For the Midwest, there are two wonderful options. 

Sand Hill Preservation Center, run by the amazing Glenn Downs, is devoted to preserving heirloom breeds of poultry and seed. They are a single family operation, and you have to wait your turn for things. But if you can get things from them, you should. They are well worth your dollar, and virtually everything they offer is produced on farm. While you are picking out seed, don’t forget to check out the chickens and ducks – I definitely want some Marans. They do not take internet orders, and they are picky about how things work. But that’s ok – they are such a good cause that we just have to get over ourselves and wait politely for this tremendous gift they are giving us. Don’t forget to say “thank you” for keeping our heritage alive and our food more secure.

And, of course, in a class entirely by itself, is Seed Savers Exchange, at You can buy seed from them directly, and they have a wonderful selection. Even if you don’t save seed, you should become a member – the Seed Savers Exchange has been losing members, and more and more people are the only repositories of a particular kind of tomato, or green, or millet or pea. The Irish potato famine and the corn blight of the 1970s should be evidence to us that relying on one particular crop is unbelievably dangerous – we need all the genetic diversity we possibly can get. The people at Seed Savers are keeping our heritage, our history and possibly our food security alive, and they need you at the very least to join up and give them money. But why only do that? Because the very best place to get seed is not from a catalog at all, but from your own garden, or your neighbors. So join seed savers and consider maintaining one or two or 20 varieties of seed yourself. Grow them out year after year, and save a little to trade to others. This is good practice for yourself, and enhances your own security – after all, if you ever couldn’t get seed, having some at home is a big thing. But most of all, it is a way of your participating in the provisioning of the earth.

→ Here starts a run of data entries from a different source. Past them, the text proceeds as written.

@[simp] theorem State.loadCurrent_outer (s : State) (flashOk preloadOk : Bool) :
    (State.loadCurrent s flashOk preloadOk).outer = s.outer := by
  unfold State.loadCurrent
  (repeat' split) <;> first | with_reducible rfl | simp

/-! ## Machine/Racking.lean -/

@[simp] theorem State.entriesRead_outer (s : State) (q : Fin 2) (n : Nat) : (State.entriesRead s q n).outer = s.outer := by
  simp [State.entriesRead]

@[simp] theorem State.reportSent_outer (s : State) : (State.reportSent s).outer = s.outer := by
  unfold State.reportSent
  (repeat' split) <;> first | with_reducible rfl | simp

@[simp] theorem State.mailRead_outer (s : State) : (State.mailRead s).outer = s.outer := by
  unfold State.mailRead
  (repeat' split) <;> first | with_reducible rfl | simp

@[simp] theorem State.roundData_outer (s : State) (c : Nat) (t : Txn) (poisoned : Bool) : (State.roundData s c t poisoned).outer = s.outer := by
  unfold State.roundData
  extract_lets
  split
  · rfl
  · rename_i q _
    extract_lets a h
    have ha : a.outer = s.outer := by simp only [a]; split <;> simp
    (repeat' split) <;> simp [ha]

@[simp] theorem State.deliver_outer (s : State) (c : Nat) (t : Txn) (poisoned : Bool) :
    (State.deliver s c t poisoned).outer = s.outer := by
  unfold State.deliver
  (repeat' split) <;> first | with_reducible rfl | simp

@[simp] theorem State.discardOld_outer (s : State) (c : Nat) (t : Txn) : (State.discardOld s c t).outer = s.outer := by
  simp [State.discardOld]

@[simp] theorem State.dramEcc_outer (s : State) (res : TxnResult) : (State.dramEcc s res).outer = s.outer := by
  unfold State.dramEcc
  (repeat' split) <;> first | with_reducible rfl | simp

@[simp] theorem State.txnEnd_outer (s : State) (c : Nat) (t : Txn) (res : TxnResult) :
    (State.txnEnd s c t res).outer = s.outer := by
  unfold State.txnEnd
  (repeat' split) <;> first | with_reducible rfl | simp

@[simp] theorem State.dropped_outer (s : State) (c : Nat) (t : Txn) : (State.dropped s c t).outer = s.outer := by
  unfold State.dropped
  (repeat' split) <;> first | with_reducible rfl | simp

@[simp] theorem State.aborted_outer (s : State) (c : Nat) (t : Txn) : (State.aborted s c t).outer = s.outer := by
  unfold State.aborted
  (repeat' split) <;> first | with_reducible rfl | simp

@[simp] theorem State.chCtrl_outer (s : State) (c : Nat) (w : Word) : (State.chCtrl s c w).outer = s.outer := by
  unfold State.chCtrl
  extract_lets
  (repeat' split) <;> simp +zetaDelta

@[simp] theorem State.creditAudit_outer (s : State) : (State.creditAudit s).outer = s.outer := by
  simp [State.creditAudit]

@[simp] theorem State.serialAudit_outer (s : State) : (State.serialAudit s).outer = s.outer := by
  simp [State.serialAudit]

/-! ## Machine/OpsRst.lean -/

@[simp] theorem State.extraReset_outer (s : State) : (State.extraReset s).outer = s.outer := by
  simp [State.extraReset]

@[simp] theorem State.resetRequest_outer (s : State) (i : Nat) : (State.resetRequest s i).outer = s.outer := by
  unfold State.resetRequest
  (repeat' split) <;> first | with_reducible rfl | simp

/-! ## Machine/OpsBoot.lean -/

@[simp] theorem State.serialsBack_outer (s : State) : (State.serialsBack s).outer = s.outer := by
  simp [State.serialsBack]

@[simp] theorem State.heldBack_outer (s : State) : (State.heldBack s).outer = s.outer := by
  simp [State.heldBack]

@[simp] theorem State.recoverEvents_outer (s : State) : (State.recoverEvents s).outer = s.outer := by
  simp [State.recoverEvents]

@[simp] theorem State.reportUnresolved_outer (s : State) : (State.reportUnresolved s).outer = s.outer := by
  unfold State.reportUnresolved
  (repeat' split) <;> first | with_reducible rfl | simp

@[simp] theorem State.strandPath_outer (s : State) (keepHandoff : Bool) : (State.strandPath s keepHandoff).outer = s.outer := by
  simp [State.strandPath]

@[simp] theorem State.pendsBack_outer (s : State) : (State.pendsBack s).outer = s.outer := by
  simp [State.pendsBack]

@[simp] theorem State.replay_outer (s : State) : (State.replay s).outer = s.outer := by
  simp [State.replay]

@[simp] theorem State.mendBack_outer (s : State) : (State.mendBack s).outer = s.outer := by
  simp [State.mendBack]

@[simp] theorem State.indexBack_outer (s : State) : (State.indexBack s).outer = s.outer := by
  simp [State.indexBack]

@[simp] theorem State.porFault_outer (s : State) (ev : EvId) : (State.porFault s ev).outer = s.outer := by
  simp [State.porFault]

@[simp] theorem State.pairFail_outer (s : State) : (State.pairFail s).outer = s.outer := by
  simp [State.pairFail]

@[simp] theorem State.operational_outer (s : State) : (State.operational s).outer = s.outer := by
  simp [State.operational]

@[simp] theorem State.startThreads_outer (s : State) : (State.startThreads s).outer = s.outer := by
  simp [State.startThreads]

end Sys2Proof.Machine
end

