-- ==== Sys2Proof/Laws/FrameWriters.lean ====
section
/-! SUPPORT. Laws/FrameWriters.lean: the operations that write a memory window, fill all of them from an image or clear them,
burn a fuse or move TSC: each leaves the queue of commands alone and keeps the memories canonical. -/

namespace Sys2Proof.Machine

/-- From `s` to `t` the queue of commands stays, and canonical memories stay canonical. -/
def State.Keeps (s t : State) : Prop := t.pending = s.pending ∧ (s.mem.wf = true → t.mem.wf = true)

theorem State.Keeps.refl (s : State) : s.Keeps s := ⟨rfl, id⟩

theorem State.Keeps.trans {s t u : State} (h : s.Keeps t) (k : t.Keeps u) : s.Keeps u := ⟨k.1.trans h.1, fun w => k.2 (h.2 w)⟩

/-- An operation of the Frame files keeps both. -/
theorem State.Keeps.of_outer {s t : State} (h : t.outer = s.outer) : s.Keeps t :=
  ⟨pending_of_outer h, fun w => (mem_of_outer h).symm ▸ w⟩

/-- What follows a keeping operation and leaves both alone. -/
theorem State.Keeps.then {s t u : State} (h : s.Keeps t) (k : u.outer = t.outer) : s.Keeps u := h.trans (.of_outer k)

theorem State.Keeps.of_mem {s t : State} (hp : t.pending = s.pending) (hm : t.mem = s.mem) : s.Keeps t := ⟨hp, fun w => hm ▸ w⟩

theorem State.foldl_keeps {α : Type} (l : List α) (f : State → α → State) (s : State) (h : ∀ (a : State) x, a.Keeps (f a x)) :
    s.Keeps (l.foldl f s) := by
  induction l generalizing s with
  | nil => exact .refl s
  | cons x r ih => exact (h s x).trans (ih (f s x))

theorem State.each_keeps {α : Type} (s : State) (l : List α) (f : State → α → State) (h : ∀ (a : State) x, a.Keeps (f a x)) :
    s.Keeps (s.each l f) := State.foldl_keeps l f s h

theorem State.forEach_keeps (s : State) (n : Nat) (f : State → Nat → State) (h : ∀ (a : State) x, a.Keeps (f a x)) :
    s.Keeps (s.forEach n f) := State.foldl_keeps _ f s h

/-! ## Sequencer memory -/

theorem State.dmemWrite_keeps (s : State) (a n v : Nat) : s.Keeps (s.dmemWrite a n v) := by
  refine ⟨rfl, fun w => ?_⟩
  rw [Mem.wf_iff] at w ⊢
  exact ⟨w.1, wrLe_wf _ _ _ w.2.1, w.2.2⟩

theorem putBytes_wf {m : List Host.Cell} (l : List (Nat × Byte)) (w : cellsWf m) : cellsWf (putBytes m l) := by
  unfold putBytes
  induction l generalizing m with
  | nil => exact w
  | cons x r ih => exact ih (wrByte_wf _ _ w)

theorem State.serveAcc_keeps (s : State) (h : HostAcc) : s.Keeps (s.serveAcc h) := by
  unfold State.serveAcc
  extract_lets a b
  have hb : s.Keeps b := .of_mem rfl rfl
  clear_value b
  split
  · exact hb
  · split
    · refine (hb).trans (State.Keeps.then (t := { b with mem := { b.mem with pmem := putBytes b.mem.pmem h.write } })
        ⟨rfl, fun w => ?_⟩ (State.markUnsigned_outer _))
      rw [Mem.wf_iff] at w ⊢
      exact ⟨putBytes_wf _ w.1, w.2⟩
    · refine hb.trans ⟨rfl, fun w => ?_⟩
      rw [Mem.wf_iff] at w ⊢
      exact ⟨w.1, putBytes_wf _ w.2.1, w.2.2⟩

theorem serveMem_keeps (q : List HostAcc) (s : State) : s.Keeps (serveMem q s) := by
  induction q generalizing s with
  | nil => exact .of_mem rfl rfl
  | cons h r ih =>
    unfold serveMem
    dsimp only
    split
    · exact (s.serveAcc_keeps h).trans (ih _)
    · split
      · exact (s.serveAcc_keeps _).trans (.of_mem rfl rfl)
      · exact .of_mem rfl rfl

theorem State.hostMem_keeps (s : State) (h : HostAcc) : s.Keeps (s.hostMem h) := by
  unfold State.hostMem
  dsimp only
  split
  · exact serveMem_keeps _ s
  · exact .of_mem rfl rfl

theorem State.pmemWrite_keeps (s : State) (l : List (Nat × Byte)) : s.Keeps (s.pmemWrite l) := by
  unfold State.pmemWrite
  split
  · exact s.hostMem_keeps _
  · exact .of_outer (by simp)

theorem State.dmemHostWrite_keeps (s : State) (l : List (Nat × Byte)) : s.Keeps (s.dmemHostWrite l) := by
  unfold State.dmemHostWrite
  split
  · exact s.hostMem_keeps _
  · exact .of_outer (by simp)

/-- A read of sequencer memory waits in the queue of host accesses, and serving it moves on what waits before it. -/
theorem State.hostRead_keeps (s : State) (addr : Nat) (en : BitVec 4) (off : Nat) : s.Keeps (s.hostRead addr en off) := by
  unfold State.hostRead
  dsimp only
  split
  · exact s.hostMem_keeps _
  · exact s.hostMem_keeps _
  · exact .of_outer (by simp)

theorem State.busReads_keeps (s : State) (p : Port) (addr : Nat) (en : BitVec 4) : s.Keeps (s.busReads p addr en) := by
  unfold State.busReads
  dsimp only
  split
  · exact (State.Keeps.of_mem (s := s) (t := { s with host := { s.host with readData := [] } }) rfl rfl).trans
      (State.each_keeps _ _ _ fun a o => a.hostRead_keeps _ _ _)
  · exact .of_outer (by simp)

theorem State.perform_keeps (s : State) (t : Fin 16) (c : Nat) (run : State → State) (h : ∀ a : State, a.Keeps (run a)) :
    s.Keeps (s.perform t c run) := by
  unfold State.perform
  split
  · exact (State.Keeps.of_outer (State.charge_outer s t c)).trans ((h (s.charge t c)).then (State.setPc_outer _ _ _))
  · exact .refl s

theorem State.store_keeps (s : State) (t rs1 : Fin 16) (imm : BitVec 18) (n : Nat) (v : Word) :
    s.Keeps (s.store t rs1 imm n v) := by
  unfold State.store
  dsimp only
  split
  · exact .of_outer (by simp)
  · exact s.perform_keeps _ _ _ fun a => a.dmemWrite_keeps _ _ _

/-! ## The windows -/

theorem State.take_keeps (s : State) (r : Res) (h : ∀ t, r = .next t → s.Keeps t) : s.Keeps (s.take r) := by
  unfold State.take
  split
  · exact h _ rfl
  · exact .refl s

theorem State.putRcTable_keeps (s : State) (c k : Nat) (v : F32) : s.Keeps (s.putRcTable c k v) := by
  refine ⟨rfl, fun w => ?_⟩
  rw [Mem.wf_iff] at w ⊢
  exact ⟨w.1, w.2.1, wrLe_wf _ _ _ w.2.2.1, w.2.2.2⟩

theorem State.windowWrite_keeps (s : State) (x : Window) (l : List (Nat × Byte)) : s.Keeps (s.windowWrite x l) := by
  unfold State.windowWrite
  cases x with
  | pmem => exact s.pmemWrite_keeps l
  | dmem => exact s.dmemHostWrite_keeps l
  | coef =>
    refine ⟨rfl, fun w => ?_⟩
    rw [Mem.wf_iff] at w ⊢
    exact ⟨w.1, w.2.1, putBytes_wf _ w.2.2.1, w.2.2.2⟩
  | expo =>
    refine ⟨rfl, fun w => ?_⟩
    rw [Mem.wf_iff] at w ⊢
    exact ⟨w.1, w.2.1, w.2.2.1, putBytes_wf _ w.2.2.2.1, w.2.2.2.2⟩
  | capture =>
    refine ⟨rfl, fun w => ?_⟩
    rw [Mem.wf_iff] at w ⊢
    exact ⟨w.1, w.2.1, w.2.2.1, w.2.2.2.1, putBytes_wf _ w.2.2.2.2⟩

theorem State.setFuse_keeps (s : State) (f : Fuses) : s.Keeps (s.setFuse f) :=
  (State.Keeps.of_mem (t := { s with fuse := f }) rfl rfl).then (State.fuseFollow_outer _)

theorem State.rootRevoke_keeps (s : State) (w : Word) : s.Keeps (s.rootRevoke w) := by
  unfold State.rootRevoke
  dsimp only
  split
  · exact .refl s
  · split
    · exact s.setFuse_keeps _
    · exact .refl s

theorem State.secProv_keeps (s : State) (op : Nat) (slot : Fin 4) (key : Nat) (readback : Bool) :
    s.Keeps (s.secProv op slot key readback) := by
  have burnt : ∀ (a : State) f r, a.Keeps ((a.setFuse f).putF F.SEC_PROV_RESULT_RESULT r) := fun a f r =>
    (a.setFuse_keeps f).then (State.putF_outer _ _ _)
  have drawn : ∀ f r, s.Keeps ((s.drew.setFuse f).putF F.SEC_PROV_RESULT_RESULT r) := fun f r =>
    (State.Keeps.of_outer (State.drew_outer s)).trans (burnt _ f r)
  have no : s.Keeps (s.refuse R.SEC_PROV) := .of_outer (State.refuse_outer ..)
  have result : ∀ r, s.Keeps (s.putF F.SEC_PROV_RESULT_RESULT r) := fun r => .of_outer (State.putF_outer ..)
  unfold State.secProv
  dsimp only
  split
  · exact no
  · split
    · split
      · exact no
      · split
        · exact result 3
        · split
          · exact drawn _ _
          · exact drawn _ _
    · split
      · split
        · exact no
        · split
          · exact burnt _ _ _
          · exact result 2
      · split
        · split
          · exact no
          · split
            · exact burnt _ _ _
            · exact result 2
        · exact no

theorem State.regWrite_keeps (s : State) (p : Port) (off : Nat) (w : Word) : s.Keeps (s.regWrite p off w) := by
  have sec : s.Keeps (s.writeSec off w) := by
    unfold State.writeSec
    split
    · exact (State.Keeps.of_outer (State.drew_outer s)).trans (State.secProv_keeps _ _ _ _ _)
    · split
      · exact s.rootRevoke_keeps w
      · refine .of_outer ?_
        (repeat' split) <;> simp
  unfold State.regWrite
  split <;> first | exact sec | (refine .of_outer ?_; (repeat' split) <;> simp)

theorem State.busWrite_keeps (s : State) (p : Port) (addr : Nat) (en : BitVec 4) (w : Word) :
    s.Keeps (s.busWrite p addr en w) := by
  unfold State.busWrite
  extract_lets a l b
  have hb : s.Keeps b := by
    simp only [b]
    cases l with
    | nil => exact .refl s
    | cons x r => exact s.windowWrite_keeps _ _
  clear_value b
  refine hb.trans (State.each_keeps _ _ _ fun c x => ?_)
  split
  · exact .refl c
  · split
    · exact .of_outer (by simp)
    · split
      · exact c.regWrite_keeps _ _ _
      · exact .refl c

/-! ## Repetitive controllers -/

theorem State.rcEval_keeps (s : State) (c : Nat) (fresh : Bool) : s.Keeps (s.rcEval c fresh) := by
  unfold State.rcEval
  extract_lets f dropped st outOk slot learnOk k u ch s1 s2 s3 s4 lim t
  have h4 : s4.outer = s.outer := by
    simp only [s4]
    cases st <;> simp +zetaDelta
  clear_value s4 st
  split
  · exact (State.Keeps.of_outer h4).trans (State.putRcTable_keeps _ _ _ _)
  · exact .of_outer h4

/-! ## A vintage takes force -/

theorem State.loadParts_keeps (s : State) (img : Image) : s.Keeps (s.loadParts img) := by
  refine ⟨rfl, fun w => ?_⟩
  rw [Mem.wf_iff] at w ⊢
  exact ⟨ofImage_wf _, ofImage_wf _, ofImage_wf _, ofImage_wf _, w.2.2.2.2⟩

theorem State.wholeSwitch_keeps (s : State) (job : ApplyJob) (img : Image) : s.Keeps (s.wholeSwitch job img) := by
  unfold State.wholeSwitch
  extract_lets ports psq v a geom links a1 a2 a3 a4 a5 a6 a7
  have ha : s.Keeps a := (State.Keeps.of_outer (State.setVin_outer s _)).trans (State.loadParts_keeps _ img)
  have h5 : a6.outer = a.outer := by simp [a6, a5, a4, a3, a2, a1]
  have h6 : a7.outer = a6.outer := by simp [a7]
  clear_value a a6 a7
  exact ha.then ((by simp +zetaDelta [h6, h5]) : _)

/-! ## Power -/

theorem State.carry_keeps (s : State) (keep : Nat → Bool) (psq : Super) (nvm : Nvm) (inflight : List (Nat × JEntry)) :
    s.Keeps (s.carry State.reset keep psq nvm inflight) := ⟨rfl, fun _ => reset_mem_wf⟩

theorem State.restart_keeps (s : State) (keep : Nat → Bool) (psq : Super) (inflight lost : List (Nat × JEntry)) :
    s.Keeps (s.restart keep psq inflight lost) := by
  unfold State.restart
  exact (s.carry_keeps _ _ _ _).then (State.fuseFollow_outer _)

theorem State.coreLost_keeps (s : State) : s.Keeps s.coreLost := by
  unfold State.coreLost
  exact (s.restart_keeps _ _ _ _).then (State.putF_outer _ _ _)

theorem State.coreFollow_keeps (s : State) : s.Keeps s.coreFollow := by
  unfold State.coreFollow
  split
  · exact s.coreLost_keeps
  · exact .refl s

theorem State.railFailed_keeps (s : State) (r : Nat) : s.Keeps (s.railFailed r) := by
  unfold State.railFailed
  extract_lets
  refine ((State.Keeps.of_outer ?_).trans (State.coreFollow_keeps _)).then (State.standbyFollow_outer _)
  simp +zetaDelta

theorem State.railSequence_keeps (s : State) : s.Keeps s.railSequence := by
  unfold State.railSequence
  extract_lets
  refine ((State.Keeps.of_outer ?_).trans (State.coreFollow_keeps _)).then (State.standbyFollow_outer _)
  simp +zetaDelta

theorem State.railIsOff_keeps (s : State) (r : Nat) : s.Keeps (s.railIsOff r) := by
  unfold State.railIsOff
  extract_lets a b
  have hb : b.outer = s.outer := by
    simp only [b]
    split <;> simp [a]
  clear_value b
  exact ((State.Keeps.of_outer hb).trans (State.coreFollow_keeps _)).then (State.standbyFollow_outer _)

theorem State.shutOff_keeps (s : State) (cause r : Nat) (above : Bool) : s.Keeps (s.shutOff cause r above) := by
  unfold State.shutOff
  extract_lets
  refine ((State.Keeps.of_outer ?_).trans (State.coreFollow_keeps _)).then (State.standbyFollow_outer _)
  simp +zetaDelta

/-! ## The clock -/

theorem State.setTsc_keeps (s : State) (t : BitVec 64) : s.Keeps (s.setTsc t) := by
  unfold State.setTsc
  split
  · exact .refl s
  · dsimp only
    split
    · have h : s.keepRefs.acFreeze.outer = s.outer := by simp
      exact (State.Keeps.of_outer h).trans (.of_mem rfl rfl)
    · exact .of_mem rfl rfl

theorem State.nextTick_keeps (s : State) : s.Keeps s.nextTick :=
  (State.Keeps.of_outer (State.issueAll_outer s)).trans (State.setTsc_keeps _ _)

theorem State.cycleBegins_keeps (s : State) : s.Keeps s.cycleBegins := by
  unfold State.cycleBegins
  extract_lets a
  have ha : s.Keeps a := .of_outer (by
    simp only [a]
    split
    · simp
    · split <;> simp)
  clear_value a
  split
  · exact ha.trans (serveMem_keeps _ _)
  · exact ha

end Sys2Proof.Machine
end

Are you planning to save seed from a number of crops?  Here’s a piece I wrote on designing a simple, beginner’s seed savers garden that saves seed from the easiest crops:

If you have more seed than you’ll need, you’ll want to store it properly – here’s how:

Happy breadmaking and seed selecting!


41 Responses to “Friday Food Storage Quickie: Bread and Seeds”

  1. Raven says:

    What advice would you serious gardeners have for someone who lives in zone 4, at 5,500 feet? Yes, I’m serious. I grew a garden last year that produced more than it had any right to– I only weeded sporadically in July and stopped thereafter. I am just finishing up eating my carrots and I ate my last tomato (wrapped in paper inside) in November. However the native people who lived here dug bitteroot, ate berries and dried bear and buffalo jerky. They didn’t really garden. So– other than putting in huckleberries and bitteroot at the foot of my garden, which I’m already doing, does anyone else garden in these conditions and am I really crazy or only normal crazy to keep trying? :D

  2. I have a quick question. I want to order some seeds, but I’m not sure who to order them from. Fedco in Maine seems more like the climate in North Dakota, than say the midwestern seed companies. When I lived in Illinois, it never got to 50 below with the wind chill (which is what we’re facing this weekend). I know Maine can get that frigid. Would I then look for seed companies from the Northeast?


  3. KF says:

    Another seed site I recommend for West Coasters is Peaceful Valley Farm and Garden located in Grass Valley, CA (N. CA). They specialize in farm supplies and seeds for organic farms, and have a fantastic selection of bulk seed, cover crop seeds, supplies like row covers, and tools. I have had great service every time I’ve ordered from them. Their selection of OP seeds is great, and they also stock specialty seed from biodynamic sources and for medicinal herbs. Prices are generally good. They are at:

  4. KF says:

    Response to Raven about growing in Zone 4 at 5500 ft:

    There are lots of things you can grow. If you have space and light enough for them, I’d recommend setting up some permanent plantings of trees/bushes in addition to a summer garden. Many varieties of apple trees will grow to zone 3 even (look for ones bred by the U. of Minnesota like Zestar! and honeycrisp and snow sweet) and do well in cold/high elevation. Certain nut trees will grow that cold, especially walnuts and hickory nuts, but they’ll do better in more extreme conditions if you get plants on their own roots instead of grafted trees. You may need to mulch heavily around 1 or 2 yo new trees over winter until they get well established. Also look for growing out huckleberries, serviceberries, lingonberries, currants, cranberries, alpine strawberries. I’m not positive but I think elderberry bushes will also do fine. Most cole crops (broccoli, kale, etc) will do well, and greens like spinach. Root crops: turnips, beets, etc. will provide both greens and roots. Raintree nursery has a lot of plant options: They’re in WA state. You might try Fedco trees and Fedco seeds for the NE as well.

  5. Hausfrau says:

    Last year Baker Creek had a “Southern seeds” value package for $80.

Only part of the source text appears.